-- ==== Sys2Proof/Machine/Operands.lean ====
section
/-! DEFINITION. The operands every command reads from the registers and what is computed from them: the parameters, the block
grid, the image regions and the pixel addresses (spec/00_scope.md R6 to R8), in unbounded integers (R5). -/

namespace Sys2Proof.Machine

/-- R, the image height (R6). -/
def State.imgR (s : State) : Nat := s.cfg.imgRows.toNat

/-- C, the image width (R6). -/
def State.imgC (s : State) : Nat := s.cfg.imgCols.toNat

/-- F, the signed block size (R6). -/
def State.fInt (s : State) : Int := s.cfg.blockSize.toInt

/-- F as a count of rows and columns: 0 when F ≤ 0. -/
def State.f (s : State) : Nat := s.fInt.toNat

/-- d, the signed frequency threshold (R6). -/
def State.dInt (s : State) : Int := s.cfg.thresh.toInt

/-- BR, the number of block rows (R7, spec/90_conflicts.md C3). -/
def State.br (s : State) : Nat := s.imgR / s.f

/-- BC, the number of block columns (R7). -/
def State.bc (s : State) : Nat := s.imgC / s.f

/-- R_t, the rows of the truncated image (R7). -/
def State.rt (s : State) : Nat := s.br * s.f

/-- C_t, the columns of the truncated image (R7). -/
def State.ct (s : State) : Nat := s.bc * s.f

/-- NB, the number of blocks (R7). -/
def State.nb (s : State) : Nat := s.br * s.bc

/-- SRC_END, the address of the last byte of the source region (R8), for F ≥ 1, BR ≥ 1 and BC ≥ 1. -/
def State.srcEnd (s : State) : Nat := s.cfg.srcBase.toNat + (s.rt - 1) * s.cfg.srcStride.toNat + s.ct - 1

/-- DST_END, the address of the last byte of the destination region (R8), for F ≥ 1, BR ≥ 1 and BC ≥ 1. -/
def State.dstEnd (s : State) : Nat := s.cfg.dstBase.toNat + (s.rt - 1) * s.cfg.dstStride.toNat + s.ct - 1

/-- Whether the image regions are defined (R8). -/
def State.regionsDefined (s : State) : Bool := decide (1 ≤ s.f ∧ 1 ≤ s.br ∧ 1 ≤ s.bc)

/-- The address of source pixel (r, c) (R8). -/
def State.srcPixel (s : State) (r c : Nat) : Nat := s.cfg.srcBase.toNat + r * s.cfg.srcStride.toNat + c

/-- The address of output pixel (r, c) (R8). -/
def State.dstPixel (s : State) (r c : Nat) : Nat := s.cfg.dstBase.toNat + r * s.cfg.dstStride.toNat + c

/-- The source address of element (i, j) of the block at CURSOR (spec/43_block_io.md R89). -/
def State.srcElem (s : State) (i j : Nat) : Nat :=
  s.srcPixel (s.cursor.row.toNat * s.f + i) (s.cursor.col.toNat * s.f + j)

/-- The output address of element (i, j) of the block at CURSOR (spec/43_block_io.md R90). -/
def State.dstElem (s : State) (i j : Nat) : Nat :=
  s.dstPixel (s.cursor.row.toNat * s.f + i) (s.cursor.col.toNat * s.f + j)

/-- The index pairs (i, j) with i, j < n in row-major order (spec/20_memory.md R54). -/
def blockPairs (n : Nat) : List (Nat × Nat) :=
  (List.range n).flatMap fun i => (List.range n).map fun j => (i, j)

/-- The cursor advance function (spec/43_block_io.md R88): the next block in row-major block order. -/
def nextBlock (br bc r c : Nat) : Nat × Nat :=
  if c + 1 < bc then (r, c + 1) else if r + 1 < br then (r + 1, 0) else (0, 0)

/-- CURSOR after one advance (R88, R91): {COL, ROW}. -/
def State.nextCursor (s : State) : Cursor :=
  let n := nextBlock s.br s.bc s.cursor.row.toNat s.cursor.col.toNat
  ⟨BitVec.ofNat 16 n.1, BitVec.ofNat 16 n.2⟩

end Sys2Proof.Machine
end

Task to carry out - The data above needs retyping. Reproduce each line exactly.

Exercise answer -
-- ==== Sys2Proof/Machine/Operands.lean ====
section
/-! DEFINITION. The operands every command reads from the registers and what is computed from them: the parameters, the block
grid, the image regions and the pixel addresses (spec/00_scope.md R6 to R8), in unbounded integers (R5). -/

namespace Sys2Proof.Machine

/-- R, the image height (R6). -/
def State.imgR (s : State) : Nat := s.cfg.imgRows.toNat

/-- C, the image width (R6). -/
def State.imgC (s : State) : Nat := s.cfg.imgCols.toNat

/-- F, the signed block size (R6). -/
def State.fInt (s : State) : Int := s.cfg.blockSize.toInt

/-- F as a count of rows and columns: 0 when F ≤ 0. -/
def State.f (s : State) : Nat := s.fInt.toNat

/-- d, the signed frequency threshold (R6). -/
def State.dInt (s : State) : Int := s.cfg.thresh.toInt

/-- BR, the number of block rows (R7, spec/90_conflicts.md C3). -/
def State.br (s : State) : Nat := s.imgR / s.f

/-- BC, the number of block columns (R7). -/
def State.bc (s : State) : Nat := s.imgC / s.f

/-- R_t, the rows of the truncated image (R7). -/
def State.rt (s : State) : Nat := s.br * s.f

/-- C_t, the columns of the truncated image (R7). -/
def State.ct (s : State) : Nat := s.bc * s.f

/-- NB, the number of blocks (R7). -/
def State.nb (s : State) : Nat := s.br * s.bc

/-- SRC_END, the address of the last byte of the source region (R8), for F ≥ 1, BR ≥ 1 and BC ≥ 1. -/
def State.srcEnd (s : State) : Nat := s.cfg.srcBase.toNat + (s.rt - 1) * s.cfg.srcStride.toNat + s.ct - 1

/-- DST_END, the address of the last byte of the destination region (R8), for F ≥ 1, BR ≥ 1 and BC ≥ 1. -/
def State.dstEnd (s : State) : Nat := s.cfg.dstBase.toNat + (s.rt - 1) * s.cfg.dstStride.toNat + s.ct - 1

/-- Whether the image regions are defined (R8). -/
def State.regionsDefined (s : State) : Bool := decide (1 ≤ s.f ∧ 1 ≤ s.br ∧ 1 ≤ s.bc)

/-- The address of source pixel (r, c) (R8). -/
def State.srcPixel (s : State) (r c : Nat) : Nat := s.cfg.srcBase.toNat + r * s.cfg.srcStride.toNat + c

/-- The address of output pixel (r, c) (R8). -/
def State.dstPixel (s : State) (r c : Nat) : Nat := s.cfg.dstBase.toNat + r * s.cfg.dstStride.toNat + c

/-- The source address of element (i, j) of the block at CURSOR (spec/43_block_io.md R89). -/
def State.srcElem (s : State) (i j : Nat) : Nat :=
  s.srcPixel (s.cursor.row.toNat * s.f + i) (s.cursor.col.toNat * s.f + j)

/-- The output address of element (i, j) of the block at CURSOR (spec/43_block_io.md R90). -/
def State.dstElem (s : State) (i j : Nat) : Nat :=
  s.dstPixel (s.cursor.row.toNat * s.f + i) (s.cursor.col.toNat * s.f + j)

/-- The index pairs (i, j) with i, j < n in row-major order (spec/20_memory.md R54). -/
def blockPairs (n : Nat) : List (Nat × Nat) :=
  (List.range n).flatMap fun i => (List.range n).map fun j => (i, j)

/-- The cursor advance function (spec/43_block_io.md R88): the next block in row-major block order. -/
def nextBlock (br bc r c : Nat) : Nat × Nat :=
  if c + 1 < bc then (r, c + 1) else if r + 1 < br then (r + 1, 0) else (0, 0)

/-- CURSOR after one advance (R88, R91): {COL, ROW}. -/
def State.nextCursor (s : State) : Cursor :=
  let n := nextBlock s.br s.bc s.cursor.row.toNat s.cursor.col.toNat
  ⟨BitVec.ofNat 16 n.1, BitVec.ofNat 16 n.2⟩

end Sys2Proof.Machine
end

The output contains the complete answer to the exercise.